[[ Records to use, beginning ]]
-- ==== Sys2Proof/Tests/Slice0.lean ====
section
/-! SUPPORT. Small tests, each of one step or one word, with expected results from the tables of 95_test_vectors.md; and for each
obligation with hypotheses a witness that meets them. -/

namespace Sys2Proof.Tests

open Sys2Proof.Machine

set_option maxRecDepth 4096

/-- A command word with these ports. -/
def command (w : Word) (inp : List (Channel × Word)) (data : Word) (rand : Mask) : Transaction :=
  { cmd := w, inp := Vector.ofFn fun i => (inp.lookup i).getD 0, data := data, rand := rand }

/-- The reset state with these gates and this edge memory, as masks. -/
def start (gates wasHigh : Mask) : State :=
  { State.reset with gates := unpackMask gates, wasHigh := unpackMask wasHigh }

/-- The next state, if there is one. -/
def nextOf (o : Host.Outcome State Fault Refusal) : Option State :=
  match o with
  | .next s => some s
  | .fault _ => none
  | .refused _ => none

/-- Gates and edge memory after a command, as masks. -/
def masks (t : Transaction) (s : State) : Option (Mask × Mask) :=
  (nextOf (serve .control t s)).map fun u => (packMask u.gates, packMask u.wasHigh)

/-- The settings, flags and gates after a command. -/
def settings (t : Transaction) (s : State) : Option (Word × Bool × Bool × Mask) :=
  (nextOf (serve .control t s)).map fun u => (u.range, u.invert, u.err, packMask u.gates)

/-- The response of a command. -/
def response (t : Transaction) (s : State) : Option (Option Response) :=
  (nextOf (serve .control t s)).map State.resp

/-! ## Encoding: the words of 30_encoding.md and table V-ENC -/

theorem test_wf_count_too_wide : (Instr.loadState true false 256 0).wf = false := by decide
theorem test_wf_count_greatest : (Instr.loadState true false 255 0).wf = true := by decide

theorem test_decode_frame : decode 0b00010000000000000000000000000000 = .command .frame := by decide
theorem test_decode_read_gate : decode 0b00100000000000000000000000001111 = .command (.readGate 15) := by decide
theorem test_decode_reset_gates : decode 0b00110000000000000000000000000000 = .command .resetGates := by decide
theorem test_decode_randomize_gates : decode 0b01000000000000000000000000000000 = .command .randomizeGates := by decide
theorem test_decode_toggle_invert : decode 0b01010000000000000000000000000000 = .command .toggleInvert := by decide
theorem test_decode_set_range : decode 0b01100000000000000000000000000000 = .command .setRange := by decide
theorem test_decode_save_state : decode 0b01110000000000000000000000000000 = .command .saveState := by decide
theorem test_decode_load_both : decode 0b10001100000100001000000000000001 = .command (.loadState true true 16 0x8001) := by
  decide
theorem test_decode_load_gates : decode 0x88FF1234 = .command (.loadState true false 255 0x1234) := by decide
theorem test_decode_load_range : decode 0x84000000 = .command (.loadState false true 0 0) := by decide
theorem test_decode_load_neither : decode 0x80FFFFFF = .command (.loadState false false 255 0xFFFF) := by decide

theorem test_decode_illegal_opcodes :
    ([0x00000000, 0x90000000, 0xF0000000].map decode).all (· = .illegal .reservedOpcode) = true := by decide
theorem test_decode_illegal_bits :
    ([0x83FFFFFF, 0x10000001, 0x18000000, 0x20000010, 0x7FFFFFFF, 0x81000000, 0x8E000000].map decode).all
      (· = .illegal .reservedBits) = true := by decide

theorem test_encode_read_gate : encode (.readGate 12) = 0x2000000C := by decide
theorem test_encode_load : encode (.loadState true false 10 0x03FF) = 0x880A03FF := by decide
theorem test_table_word : decodeTableWord 32 0x80000000 = some (.loadState false false 0 0) := by decide
theorem test_bytes_little : decodeBytes .little [0x0C, 0x00, 0x00, 0x20, 0xAA] = .word (.command (.readGate 12)) [0xAA] := by
  decide

/-! ## Edge detectors and FRAME: tables V-TRUTHY and V-FRAME -/

theorem test_truthy_patterns :
    ([0x00000000, 0x80000000].all fun w => !truthy w) &&
    ([0x00000001, 0x80000001, 0x3F000000, 0x3F800000, 0xBF800000, 0x7F800000, 0x7FC00000, 0xFFC00000].all truthy) = true := by
  decide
[[ Records to use, end ]]
** What is needed **
Word for word, restate the data above from its first line down to and including the line with "memory, as masks. -/".

** Expected answer **
-- ==== Sys2Proof/Tests/Slice0.lean ====
section
/-! SUPPORT. Small tests, each of one step or one word, with expected results from the tables of 95_test_vectors.md; and for each
obligation with hypotheses a witness that meets them. -/

namespace Sys2Proof.Tests

open Sys2Proof.Machine

set_option maxRecDepth 4096

/-- A command word with these ports. -/
def command (w : Word) (inp : List (Channel × Word)) (data : Word) (rand : Mask) : Transaction :=
  { cmd := w, inp := Vector.ofFn fun i => (inp.lookup i).getD 0, data := data, rand := rand }

/-- The reset state with these gates and this edge memory, as masks. -/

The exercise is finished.